No entanto, a convivência entre raças não foi fácil para este país, especialmente para o passado colonial e o segregação racial com o Apartheid No máximo expoente É por isso que, e acho que não há problema em aprender sobre a vida real dos lugares que você visita e não apenas vê-los, mas entendê-los (mesmo que um pouco), na África do Sul você tem que ir para Soweto. Este grupo de antigos municípios, que atualmente fazem parte da área metropolitana de Joanesburgo, está cheio de história, especificamente sobre a luta pela liberdade.

Soweto tem uma extensão enorme e entre um e dois milhões de habitantes. Embora o nome pareça africano, é uma abreviação de "South-Western Townships", pois fica a sudoeste de Johannesburg. Esses municípios foram formados no início do s. XX para abrigar os trabalhadores negros de todos os cantos da África do Sul que foram trabalhar nas minas de ouro. A princípio, apenas homens podiam morar lá, obrigados a deixar suas famílias em suas cidades. Mais tarde, quando a segregação racial foi oficializada em 1948, todos os negros de Joanesburgo, bem como mestiços e índios, foram forçados a viver em Soweto, a 20 km da cidade. E sem um passaporte especial, eles nem podiam visitá-lo.

A área mais humilde de Soweto

Hoje, Soweto sofre uma alta taxa de desemprego, pois as minas fecharam há muito tempo. Além disso, está superlotado, possui infraestrutura precária e moradias inadequadas, mas, mesmo assim, existem bairros próximos. No primeiro, passamos a viver pessoas ricas e é claro que predominam casas grandes com jardim e garagem. No entanto, a maioria são bairros de pessoas humildes e também existem muitos barracos. Em alguns lugares, ainda existem os "albergues" ou casas longas onde os mineiros estavam lotados e que hoje o governo cedeu aos desabrigados.

Ao chegar em Bairro de Orlando WestFicamos surpresos ao ver duas enormes chaminés pintadas com grandes murais. Eles pertencem a uma usina elétrica que não funciona mais, mas que no passado não era usada para abastecer as casas de Soweto, mas apenas as da minoria branca de Joanesburgo (!). Hoje isso pode ser feito bungee jumping entre as duas chaminés e se tornaram uma referência do local. Foi também em Orlando West, onde o líder mítico da luta contra o Apartheid viveu por um longo tempo: Nelson Mandela.

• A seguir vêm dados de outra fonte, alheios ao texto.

/-- The guard of a first word (R107, R108). -/
def guardOf (w : Nat) : Guard := ⟨Fin.ofNat 8 (fld w 23 3), fld w 22 1 == 1⟩
/-- A register field of five bits (R109). -/
def regAt (w lo : Nat) : Reg := Fin.ofNat 32 (fld w lo 5)
/-- The predicate in the low three bits of a field (R110). -/
def predAt (w lo : Nat) : PReg := Fin.ofNat 8 (fld w lo 3)

/-- Keep a decoding when the reserved bits are zero (R124). -/
def keep (c : Bool) (i : Instr) : Option Instr := if c then some i else none

/-- R83, R116: scope codes 5–7 are illegal. -/
def scopeOf : Nat → Option Scope
  | 0 => some .cl | 1 => some .di | 2 => some .mo | 3 => some .do_ | 4 => some .sy
  | _ => none

def Scope.code : Scope → Nat
  | .cl => 0 | .di => 1 | .mo => 2 | .do_ => 3 | .sy => 4

/-- R262, R281: EVEN at bit 38 with EVT at 37:32; EVT is 0 when EVEN is 0. -/
def evtOf (v : Nat) : Option (Option (Fin 64)) :=
  if fld v 6 1 == 1 then some (some (Fin.ofNat 64 (fld v 0 6)))
  else if fld v 0 6 == 0 then some none else none

def evtBits : Option (Fin 64) → Nat
  | none => 0
  | some e => e.val + 64

/-- R281: RING at bit 40 with HND at 44:41; HND is 0 when RING is 0. -/
def ringOf (v : Nat) : Option (Option (Fin 16)) :=
  if fld v 8 1 == 1 then some (some (Fin.ofNat 16 (fld v 9 4)))
  else if fld v 9 4 == 0 then some none else none

def ringBits : Option (Fin 16) → Nat
  | none => 0
  | some h => 1 + 2 * h.val

/-- R262: RSIDE at 40:39 with HND at 44:41; HND is 0 when RSIDE is 0, RSIDE 3 is illegal. -/
def rsideOf (v : Nat) : Option RSide :=
  match fld v 7 2 with
  | 0 => if fld v 9 4 == 0 then some .none else none
  | 1 => some (.dst (Fin.ofNat 16 (fld v 9 4)))
  | 2 => some (.src (Fin.ofNat 16 (fld v 9 4)))
  | _ => none

def RSide.bits : RSide → Nat
  | .none => 0
  | .dst h => 0x80 + h.val * 0x200
  | .src h => 0x100 + h.val * 0x200

def copyOptsOf (v : Nat) : Option CopyOpts :=
  match evtOf v, rsideOf v with
  | some e, some r => some ⟨e, r, fld v 13 1 == 1⟩
  | _, _ => none

def CopyOpts.bits (o : CopyOpts) : Nat := evtBits o.evt + o.rside.bits + o.endr.toNat * 0x2000

/-- R281: EVT, EVEN, G at 40:39, MODE at 42:41 (3 illegal in both), SCALED at 43, RD at 44. -/
def mmpOptsOf (v : Nat) : Option MmpOpts :=
  match evtOf v with
  | some e =>
    if h : fld v 7 2 < 3 ∧ fld v 9 2 < 3 then
      some ⟨e, ⟨fld v 7 2, h.1⟩, ⟨fld v 9 2, h.2⟩, fld v 11 1 == 1, fld v 12 1 == 1⟩
    else none
  | none => none

def MmpOpts.bits (o : MmpOpts) : Nat :=
  evtBits o.evt + o.g.val * 0x80 + o.mode.val * 0x200 + o.scaled.toNat * 0x800 + o.mid.toNat * 0x1000

/-- R112: major 0x00. -/
def decodeRrr (w : Nat) : Option Instr :=
  let g := guardOf w; let d := regAt w 17; let a := regAt w 12; let b := regAt w 7
  match fld w 0 7 with
  | 0x1 => some (.add g d a b)
  | 0x2 => some (.sub g d a b)
  | 0x3 => some (.mul g d a b)
  | 0x4 => some (.mulh g d a b)
  | 0x5 => some (.mulhn g d a b)
  | 0x6 => some (.div g d a b)
  | 0x7 => some (.divn g d a b)
  | 0x8 => some (.rem g d a b)
  | 0x9 => some (.remn g d a b)
  | 0xa => some (.and g d a b)
  | 0xb => some (.or g d a b)
  | 0xc => some (.xor g d a b)
  | 0xd => some (.andn g d a b)
  | 0xe => some (.shl g d a b)
  | 0xf => some (.shr g d a b)
  | 0x10 => some (.sra g d a b)
  | 0x11 => some (.min g d a b)
  | 0x12 => some (.max g d a b)
  | 0x13 => some (.minn g d a b)
  | 0x14 => some (.maxn g d a b)
  | 0x15 => keep (b == 0) (.clz g d a)
  | 0x16 => keep (b == 0) (.ctz g d a)
  | 0x17 => keep (b == 0) (.popc g d a)
  | _ => none

/-- R113: majors 0x10 (compare) and 0x17 (predicate logic). -/
def decodeCmp (w : Nat) : Option Instr :=
  let g := guardOf w; let pd := predAt w 17; let a := regAt w 12; let b := regAt w 7
  if fld w 20 2 != 0 then none else
  match fld w 0 7 with
  | 0x0 => some (.cmpEq g pd a b)
  | 0x1 => some (.cmpNe g pd a b)
  | 0x2 => some (.cmpLt g pd a b)
  | 0x3 => some (.cmpGe g pd a b)
  | 0x4 => some (.cmpLtn g pd a b)
  | 0x5 => some (.cmpGen g pd a b)
  | _ => none

def decodePred (w : Nat) : Option Instr :=
  let g := guardOf w; let pd := predAt w 17; let pa := predAt w 12; let pb := predAt w 7
  if fld w 20 2 != 0 || fld w 15 2 != 0 || fld w 10 2 != 0 then none else
  match fld w 0 7 with
  | 0x0 => some (.pand g pd pa pb)
  | 0x1 => some (.por g pd pa pb)
  | 0x2 => some (.pxor g pd pa pb)
  | 0x3 => keep (pb == 0) (.pnot g pd pa)
  | 0x4 => keep (pb == 0) (.pmov g pd pa)
  | _ => none

/-- R114: major 0x1A. -/
def decodeJump (w : Nat) : Option Instr :=
  let g := guardOf w; let d := regAt w 17; let a := regAt w 12; let b := regAt w 7
  match fld w 0 7 with
  | 0x0 => keep (d == 0 && b == 0) (.jr g a)
  | 0x1 => keep (b == 0) (.jrl g d a)
  | 0x2 => keep (d == 0 && a == 0 && b == 0) (.nop g)
  | _ => none

/-- R115: majors 0x1C and 0x1D. -/
def decodeLoad (w : Nat) : Option Instr :=
  let g := guardOf w; let d := regAt w 17; let a := regAt w 12; let off := BitVec.ofNat 9 (fld w 0 9)
  match fld w 9 3 with
  | 0 => some (.ldBn g d a off)
  | 1 => some (.ldB g d a off)
  | 2 => some (.ldHn g d a off)
  | 3 => some (.ldH g d a off)
  | 4 => some (.ldWn g d a off)
  | 5 => some (.ldW g d a off)
  | 6 => some (.ldD g d a off)
  | _ => none

def decodeStore (w : Nat) : Option Instr :=
  let g := guardOf w; let d := regAt w 17; let a := regAt w 12; let off := BitVec.ofNat 9 (fld w 0 9)
  match fld w 9 3 with
  | 0 => some (.stB g d a off)
  | 2 => some (.stH g d a off)
  | 4 => some (.stW g d a off)
  | 6 => some (.stD g d a off)
  | _ => none

/-- R116: AMO.op.W (major 0x21). -/
def decodeAmoW (w : Nat) : Option Instr :=
  let g := guardOf w; let d := regAt w 17; let a := regAt w 12; let b := regAt w 7
  match scopeOf (fld w 0 3) with
  | none => none
  | some sc =>
    match fld w 3 4 with
    | 0 => some (.amoAddW g d a b sc)
    | 1 => some (.amoAndW g d a b sc)
    | 2 => some (.amoOrW g d a b sc)
    | 3 => some (.amoXorW g d a b sc)
    | 4 => some (.amoMinW g d a b sc)
    | 5 => some (.amoMaxW g d a b sc)
    | 6 => some (.amoMinnW g d a b sc)
    | 7 => some (.amoMaxnW g d a b sc)
    | 8 => some (.amoSwapW g d a b sc)
    | 9 => some (.amoFaddRxW g d a b sc)
    | _ => none

/-- R116: AMO.op.D (major 0x22). -/
def decodeAmoD (w : Nat) : Option Instr :=
  let g := guardOf w; let d := regAt w 17; let a := regAt w 12; let b := regAt w 7
  match scopeOf (fld w 0 3) with
  | none => none
  | some sc =>
    match fld w 3 4 with
    | 0 => some (.amoAddD g d a b sc)
    | 1 => some (.amoAndD g d a b sc)
    | 2 => some (.amoOrD g d a b sc)
    | 3 => some (.amoXorD g d a b sc)
    | 4 => some (.amoMinD g d a b sc)
    | 5 => some (.amoMaxD g d a b sc)
    | 6 => some (.amoMinnD g d a b sc)
    | 7 => some (.amoMaxnD g d a b sc)
    | 8 => some (.amoSwapD g d a b sc)
    | _ => none

/-- R116: CAS (major 0x23). -/
def decodeCas (w : Nat) : Option Instr :=
  let g := guardOf w; let d := regAt w 17; let a := regAt w 12; let b := regAt w 7
  match scopeOf (fld w 0 3) with
  | none => none
  | some sc =>
    match fld w 3 4 with
    | 0 => some (.casW g d a b sc)
    | 1 => some (.casD g d a b sc)
    | _ => none

/-- R117: majors 0x24 and 0x27. -/
def decodeFence (w : Nat) : Option Instr :=
  match scopeOf (fld w 12 3) with
  | none => none
  | some sc => keep (fld w 15 7 == 0)
      (.fenceP (guardOf w) (BitVec.ofNat 6 (fld w 0 6)) (BitVec.ofNat 6 (fld w 6 6)) sc)

def decodeEvent (w : Nat) : Option Instr :=
  let g := guardOf w; let e := Fin.ofNat 64 (fld w 0 6); let m := BitVec.ofNat 6 (fld w 6 6)
  if fld w 14 8 != 0 then none else
  match fld w 12 2 with
  | 0 => some (.sete g e m)
  | 1 => keep (fld w 6 6 == 0) (.clre g e)
  | 2 => some (.waite g e m)
  | _ => none

/-- R117: ACQ.LD and REL.ST; v is the second word. -/
def decodeAcq (w v : Nat) : Option Instr :=
  match scopeOf (fld v 6 3) with
  | none => none
  | some sc => keep (fld w 7 5 == 0 && fld w 3 4 == 0 && fld v 9 7 == 0)
      (.acqLd (guardOf w) (regAt w 17) (regAt w 12) (Fin.ofNat 4 (fld w 0 2)) (fld w 2 1 == 1)
        (BitVec.ofNat 6 (fld v 0 6)) sc (BitVec.ofNat 16 (fld v 16 16)))

def decodeRel (w v : Nat) : Option Instr :=
  match scopeOf (fld v 6 3) with
  | none => none
  | some sc => keep (fld w 7 5 == 0 && fld w 2 5 == 0 && fld v 9 7 == 0)
      (.relSt (guardOf w) (regAt w 17) (regAt w 12) (Fin.ofNat 4 (fld w 0 2))
        (BitVec.ofNat 6 (fld v 0 6)) sc (BitVec.ofNat 16 (fld v 16 16)))

/-- R118: the ring operations. -/
def decodeRing (w v : Nat) : Option Instr :=
  let g := guardOf w; let d := regAt w 17; let a := regAt w 12
  let h := Fin.ofNat 16 (fld v 0 4); let m := BitVec.ofNat 6 (fld v 4 6); let imm := BitVec.ofNat 16 (fld v 16 16)
  if fld w 7 5 != 0 || fld v 10 6 != 0 then none else
  match fld w 0 7 with
  | 0 => keep (d == 0 && fld v 4 6 == 0 && fld v 16 16 == 0) (.ringDef g a h)
  | 1 => keep (d == 0) (.rwaitF g a h m imm)
  | 2 => keep (d == 0) (.rwaitE g a h m imm)
  | 3 => keep (d == 0) (.radvP g a h m imm)
  | 4 => keep (d == 0) (.radvC g a h m imm)
  | 5 => keep (a == 0 && fld v 4 6 == 0 && fld v 16 16 == 0) (.rstat g d h)
  | _ => none

/-- R119: majors 0x29, 0x2C, 0x2D and 0x2E. -/
def decodeStep (w : Nat) : Option Instr :=
  let g := guardOf w; let a := regAt w 12
  if fld w 17 5 != 0 || fld w 7 5 != 0 then none else
  match fld w 0 7 with
  | 0 => some (.stepBegin g a)
  | 1 => some (.stepProg g a)
  | 2 => keep (a == 0) (.stepEnd g)
  | _ => none

def decodeTask (w : Nat) : Option Instr :=
  let g := guardOf w; let a := regAt w 12; let m := BitVec.ofNat 4 (fld w 7 4)
  if fld w 17 5 != 0 || fld w 11 1 != 0 then none else
  match fld w 0 7 with
  | 0 => some (.fork g a m)
  | 1 => keep (a == 0) (.join g m)
  | 2 => keep (a == 0 && fld w 7 4 == 0) (.exit g)
  | 3 => keep (a == 0 && fld w 7 4 == 0) (.exitA g)
  | _ => none

def decodeRdv (w : Nat) : Option Instr :=
  keep (fld w 12 10 == 0) (.rdv (guardOf w) (BitVec.ofNat 4 (fld w 8 4)) (BitVec.ofNat 8 (fld w 0 8)))

def decodeSpawn (w : Nat) : Option Instr :=
  let g := guardOf w; let d := regAt w 17; let a := regAt w 12
  if fld w 7 5 != 0 then none else
  match fld w 0 7 with
  | 0 => some (.spawn g d a)
  | 1 => some (.spawnC g d a)
  | _ => none

/-- R120: fabric control and collectives. -/
def decodeFabric (w : Nat) : Option Instr :=
  let g := guardOf w; let d := regAt w 17; let a := regAt w 12; let b := regAt w 7
  match fld w 0 7 with
  | 0 => some (.cfgLoad g d a b)
  | 1 => keep (b == 0) (.cfgStat g d a)
  | 2 => keep (d == 0 && b == 0) (.fabGo g a)
  | 3 => keep (d == 0 && b == 0) (.binPush g a)
  | 4 => keep (b == 0) (.binCnt g d a)
  | 5 => keep (d == 0 && b == 0) (.fabQuiet g a)
  | _ => none

def decodeColl (w v : Nat) : Option Instr :=
  let g := guardOf w; let a := regAt w 12; let b := regAt w 7; let dh := Fin.ofNat 16 (fld w 18 4)
  let base := Fin.ofNat 512 (fld v 6 9); let size := Fin.ofNat 512 (fld v 15 9); let tag := BitVec.ofNat 8 (fld v 24 8)
  if fld w 17 1 != 0 || fld v 5 1 != 0 then none else
  match fld w 0 7 with
  | 0 => if h : fld v 0 4 < 9 then some (.collRed g dh a b ⟨fld v 0 4, h⟩ (fld v 4 1 == 1) base size tag) else none
  | 1 => keep (fld v 0 4 == 0) (.collBcast g dh a b (fld v 4 1 == 1) base size tag)
  | _ => none

/-- R165, R355: TRAP; codes 0 to 2 have rows of their own. -/
def decodeTrap (w : Nat) : Option Instr :=
  let g := guardOf w
  if fld w 16 6 != 0 then none else
  match fld w 0 16 with
  | 0 => some (.trapTerminate g)
  | 1 => some (.trapTerminateGang g)
  | 2 => some (.trapPreempt g)
  | c => some (.trap g (BitVec.ofNat 16 c))

/-- R121: system operations. -/
def decodeSystem (w : Nat) : Option Instr :=
  let g := guardOf w; let a := regAt w 12; let b := fld w 7 5
  if fld w 17 5 != 0 then none else
  match fld w 0 7 with
  | 0 => keep (a == 0 && b == 0) (.retr g)
  | 1 => keep (a == 0 && b == 0) (.idle g)
  | 2 => keep (a == 0 && b == 0) (.bkpt g)
  | 3 =>
    match b with
    | 0 => keep (a == 0) (.tlbiAll g)
    | 1 => some (.tlbiAsid g a)
    | 2 => some (.tlbiVa g a)
    | 3 => some (.tlbiVaAsid g a)
    | _ => none
  | 4 => keep (b == 0) (.cflush g a)
  | 5 => keep (b == 0) (.cinv g a)
  | _ => none

/-- R122: MTS; the registers with a behaviour of their own have rows of their own. -/
def decodeMts (w : Nat) : Option Instr :=
  let g := guardOf w; let a := regAt w 12
  if fld w 17 5 != 0 then none else
  match fld w 0 12 with
  | 0x1 => some (.mtsFlags g a)
  | 0xB => some (.mtsReplaycnt g a)
  | 0x419 => some (.mtsWsctl g a)
  | 0x41A => some (.mtsWtbl g a)
  | 0x41C => some (.mtsCtxinv g a)
  | r => some (.mts g a (BitVec.ofNat 12 r))

/-- R123, R262: copy commands. -/
def decodeCopy (w v : Nat) : Option Instr :=
  let g := guardOf w; let d := regAt w 17; let a := regAt w 12; let b := regAt w 7
  match fld w 0 7 with
  | 8 => keep (d == 0 && b == 0 && fld v 0 16 == 0) (.cpyWait g a (BitVec.ofNat 16 (fld v 16 16)))
  | m =>
    match copyOptsOf v with
    | none => none
    | some o =>
      match m with
      | 0 => keep (fld v 14 18 == 0) (.cpy g d a b o)
      | 1 => keep (fld v 16 16 == 0) (.cpyF g d a b o (Fin.ofNat 4 (fld v 14 2)))
      | 2 => if h : fld v 16 2 < 3 then keep (d == 0 && fld v 14 2 == 0 && fld v 18 14 == 0) (.cpyR g a b o ⟨fld v 16 2, h⟩) else none
      | 3 => keep (fld v 14 18 == 0) (.cpyG g d a b o)
      | 4 => keep (fld v 14 18 == 0) (.cpyS g d a b o)
      | 5 => keep (fld v 14 18 == 0) (.cpyMx g d a b o)
      | 6 => keep (d == 0 && fld v 14 18 == 0) (.cpyPl g a b o)
      | 7 => keep (d == 0 && fld v 14 18 == 0) (.cpyFill g a b o)
      | _ => none

/-- R123, R281: matrix commands. -/
def decodeMatrix (w v : Nat) : Option Instr :=
  let g := guardOf w; let d := regAt w 17; let a := regAt w 12; let b := regAt w 7
  let ty := BitVec.ofNat 8 (fld v 0 8)
  match fld w 0 7 with
  | 0 => keep (v == 0) (.mxcShape g d a b)
  | 1 => match ringOf v with
    | some r => keep (fld v 13 19 == 0) (.mxcOpa g d a b ty r)
    | none => none
  | 2 => match ringOf v with
    | some r => keep (fld v 13 19 == 0) (.mxcOpb g d a b ty r)
    | none => none
  | 3 => match mmpOptsOf v with
    | some o =>
      if h : 4 ≤ fld v 15 3 ∧ fld v 15 3 < 7 then
        keep (d == 0 && fld v 18 14 == 0) (.mxcArm g a b (Fin.ofNat 4 (fld v 13 2)) ⟨fld v 15 3 - 4, by omega⟩ o)
      else none
    | none => none
  | 4 => match evtOf v with
    | some e => keep (d == 0 && a == 0 && b == 0 && fld v 7 25 == 0) (.mma g e)
    | none => none
  | 5 => match evtOf v with
    | some e => keep (d == 0 && a == 0 && b == 0 && fld v 7 25 == 0) (.mmz g e)
    | none => none
  | 6 => match mmpOptsOf v with
    | some o => keep (d == 0 && fld v 13 19 == 0) (.mmp g a b o)
    | none => none
  | 7 => match evtOf v with
    | some e => keep (d == 0 && fld v 18 14 == 0)
        (.mxcDrain g a b (BitVec.ofNat 8 (fld v 7 8)) (fld v 15 1 == 1) (fld v 16 1 == 1) (fld v 17 1 == 1) e)
    | none => none
  | 8 => match evtOf v with
    | some e => keep (d == 0 && b == 0 && fld v 11 4 == 0 && fld v 16 16 == 0)
        (.mxcDrainD g a (Fin.ofNat 16 (fld v 7 4)) (fld v 15 1 == 1) e)
    | none => none
  | _ => none

/-- R107: the major opcode alone decides the length. -/
def isX64 (maj : Nat) : Bool :=
  maj == 0x25 || maj == 0x26 || maj == 0x28 || maj == 0x30 || maj == 0x38 || maj == 0x3C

Museu Nelson Mandela House em Soweto

Na juventude, o famoso Prêmio Nobel da Paz mudou-se para Soweto de sua cidade natal e o primeiro emprego que ele teve foi de serviço em uma mina de ouro. Nosso guia nos levou a ver primeiro a casa onde sua esposa Winnie Mandela morava durante os vinte e sete anos de seu marido e depois nos acompanhou a a casa onde Nelson Mandela morava com sua primeira esposa. Atualmente, a casa está restaurada e tornou-se um pequeno museu cheio de detalhes sobre a vida de Mandela. É uma casa muito pequena, com um pequeno jardim da frente e a taxa de entrada inclui uma breve visita guiada.

Museu Casa Nelson Mandela

Nosso guia continuou nos contando fatos interessantes, como, curiosamente, na mesma rua da antiga residência de Mandela, outro famoso Prêmio Nobel da Paz também vive hoje: Desmond Tutu. Ele até apontou que casa era.